Now let's compute the action of $x$. By definition,
$$\int p(x) x \delta^{(n)}(x) \, dx = (-1)^n \int \frac{\partial^n}{\partial x^n} \left( x p(x) \right) \delta(x) \, dx.$$
Let's think for a minute about what this iterated derivative is. It consists of terms for each way to allocate derivatives to each of the factors $p(x)$ and $x$, by an iterated application of the product rule. But $x$ can only be differentiated once before it vanishes.
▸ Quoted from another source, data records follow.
@[simp] theorem State.raiseFault_params (s : State) (c : FaultCode) : (s.raiseFault c).params = s.params := rfl
@[simp] theorem State.raiseFault_phase (s : State) (c : FaultCode) : (s.raiseFault c).phase = .faulted := rfl
@[simp] theorem State.raiseFault_faultCode (s : State) (c : FaultCode) : (s.raiseFault c).faultCode = c := rfl
@[simp] theorem State.raiseFault_rxIn (s : State) (c : FaultCode) : (s.raiseFault c).rxIn = s.rxIn := rfl
@[simp] theorem State.raiseFault_rxOut (s : State) (c : FaultCode) : (s.raiseFault c).rxOut = s.rxOut := rfl
@[simp] theorem State.raiseFault_txIn (s : State) (c : FaultCode) : (s.raiseFault c).txIn = s.txIn := rfl
@[simp] theorem State.raiseFault_txOut (s : State) (c : FaultCode) : (s.raiseFault c).txOut = s.txOut := rfl
@[simp] theorem State.raiseFault_txie (s : State) (c : FaultCode) : (s.raiseFault c).txie = s.txie := rfl
@[simp] theorem State.raiseFault_rxBuf (s : State) (c : FaultCode) : (s.raiseFault c).rxBuf = s.rxBuf := rfl
@[simp] theorem State.raiseFault_txBuf (s : State) (c : FaultCode) : (s.raiseFault c).txBuf = s.txBuf := rfl
@[simp] theorem State.raiseFault_txline (s : State) (c : FaultCode) : (s.raiseFault c).txline = s.txline := rfl
@[simp] theorem State.raiseFault_results (s : State) (c : FaultCode) : (s.raiseFault c).results = s.results := rfl
@[simp] theorem State.raiseFault_pc (s : State) (c : FaultCode) : (s.raiseFault c).pc = s.pc := rfl
@[simp] theorem State.raiseFault_program (s : State) (c : FaultCode) : (s.raiseFault c).program = s.program := rfl
@[simp] theorem State.raiseFault_agenda (s : State) (c : FaultCode) : (s.raiseFault c).agenda = s.agenda := rfl
@[simp] theorem State.raiseFault_draws (s : State) (c : FaultCode) : (s.raiseFault c).draws = s.draws := rfl

@[simp] theorem State.initialised_params (s : State) : s.initialised.params = s.params := rfl
@[simp] theorem State.initialised_phase (s : State) : s.initialised.phase = .ready := rfl
@[simp] theorem State.initialised_faultCode (s : State) : s.initialised.faultCode = s.faultCode := rfl
@[simp] theorem State.initialised_rxIn (s : State) : s.initialised.rxIn = 0 := rfl
@[simp] theorem State.initialised_rxOut (s : State) : s.initialised.rxOut = 0 := rfl
@[simp] theorem State.initialised_txIn (s : State) : s.initialised.txIn = 0 := rfl
@[simp] theorem State.initialised_txOut (s : State) : s.initialised.txOut = 0 := rfl
@[simp] theorem State.initialised_txie (s : State) : s.initialised.txie = false := rfl
@[simp] theorem State.initialised_rxBuf (s : State) : s.initialised.rxBuf = s.rxBuf := rfl
@[simp] theorem State.initialised_txBuf (s : State) : s.initialised.txBuf = s.txBuf := rfl
@[simp] theorem State.initialised_txline (s : State) : s.initialised.txline = s.txline := rfl
@[simp] theorem State.initialised_results (s : State) : s.initialised.results = s.results := rfl
@[simp] theorem State.initialised_pc (s : State) : s.initialised.pc = s.pc := rfl
@[simp] theorem State.initialised_program (s : State) : s.initialised.program = s.program := rfl
@[simp] theorem State.initialised_agenda (s : State) : s.initialised.agenda = s.agenda := rfl
@[simp] theorem State.initialised_draws (s : State) : s.initialised.draws = s.draws := rfl

@[simp] theorem State.inPtr_rx (s : State) : s.inPtr .rx = s.rxIn := rfl
@[simp] theorem State.inPtr_tx (s : State) : s.inPtr .tx = s.txIn := rfl
@[simp] theorem State.outPtr_rx (s : State) : s.outPtr .rx = s.rxOut := rfl
@[simp] theorem State.outPtr_tx (s : State) : s.outPtr .tx = s.txOut := rfl
@[simp] theorem State.buf_rx (s : State) : s.buf .rx = s.rxBuf := rfl
@[simp] theorem State.buf_tx (s : State) : s.buf .tx = s.txBuf := rfl

end Sys2Proof.Machine
end

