theorem SameView.enqueue {s t : State} (h : SameView s t) {d : Fifo} (hs : FifoInv s d) (v : Byte) :
    SameView (s.enqueue d v) (t.enqueue d v) where
  params := by simpa using h.params
  program := by cases d <;> exact h.program
  draws := by cases d <;> exact h.draws
  txline := by cases d <;> exact h.txline
  results := by cases d <;> exact h.results
  pc := by cases d <;> exact h.pc
  registers := by
    have hr := State.registers_eq.1 h.registers
    cases d <;> simp [State.registers_eq, State.enqueue, hr, h.params]
  unread e := by
    by_cases he : e = d
    · subst he
      exact h.enqueue_unread hs v
    · rw [(s.enqueue_sameFifo he v).unread, (t.enqueue_sameFifo he v).unread, h.unread]

/-- The oldest unread byte, and the others, are the same in both. -/
theorem SameView.unread_cons {s t : State} (h : SameView s t) {d : Fifo} (hs : FifoInv s d) (ht : FifoInv t d)
    (he : s.isEmpty d = false) :
    s.oldest d = t.oldest d ∧ (s.advanceOut d).unread d = (t.advanceOut d).unread d := by
  have hu := h.unread d
  rw [State.unread_advanceOut hs.inRange hs.outRange he,
    State.unread_advanceOut ht.inRange ht.outRange (h.isEmpty d ▸ he)] at hu
  exact List.cons.inj hu

theorem SameView.advanceOut {s t : State} (h : SameView s t) {d : Fifo} (hs : FifoInv s d) (ht : FifoInv t d)
    (he : s.isEmpty d = false) : SameView (s.advanceOut d) (t.advanceOut d) where
  params := by simpa using h.params
  program := by simpa using h.program
  draws := by simpa using h.draws
  txline := by simpa using h.txline
  results := by simpa using h.results
  pc := by simpa using h.pc
  registers := by
    have hr := State.registers_eq.1 h.registers
    cases d <;> simp [State.registers_eq, hr, h.params]
  unread e := by
    by_cases hed : e = d
    · subst hed
      exact (h.unread_cons hs ht he).2
    · rw [(s.advanceOut_sameFifo hed).unread, (t.advanceOut_sameFifo hed).unread, h.unread]

theorem SameView.readOnEmpty {s t : State} (h : SameView s t) : SameView s.readOnEmpty t.readOnEmpty := by
  unfold State.readOnEmpty
  rw [← h.params]
  cases s.params.rxUdf with
  | sentinelZero => exact h.deliverResult _
  | stale => exact h.deliverDraw

theorem SameView.drainOne {s t : State} (h : SameView s t) (hs : FifoInv s .tx) (ht : FifoInv t .tx) :
    SameView s.drainOne t.drainOne := by
  unfold State.drainOne
  rw [← h.isEmpty]
  split_ifs with he
  · exact h
  · have he := Bool.eq_false_iff.2 he
    rw [(h.unread_cons hs ht he).1]
    exact (h.advanceOut hs ht he).emit _

theorem SameView.disarmIfEmpty {s t : State} (h : SameView s t) : SameView s.disarmIfEmpty t.disarmIfEmpty := by
  unfold State.disarmIfEmpty
  rw [← h.isEmpty]
  split_ifs
  · exact h.setTxie false
  · exact h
So in fact there are only two terms, namely $x \frac{\partial^n p}{\partial x^n}$ and $n \frac{\partial^{n-1} p}{\partial x^{n-1}}$. The first term disappears after substituting $x = 0$, so only the second term is left, and we get
$$x \delta^{(n)}(x) = - n \delta^{(n-1)}(x)$$
and in particular $x \delta(x) = 0$. If we give this module the basis $\{ \delta(x), - \delta^{(1)}(x), \frac{1}{2} \delta^{(2)}(x), \dots, \frac{(-1)^n}{n!} \delta^{(n)}(x), \dots \}$ (the $n^{th}$ term here extracts the $n^{th}$ Taylor coefficient of a polynomial), then you can verify that sending $\frac{(-1)^n}{n!} \delta^{(n)}(x)$ to $\frac{1}{x^{n+1}}\in M_1$ is an isomorphism of Weyl algebra modules with what you wrote. (Except that your computation of the action of $\partial$ is incorrect.)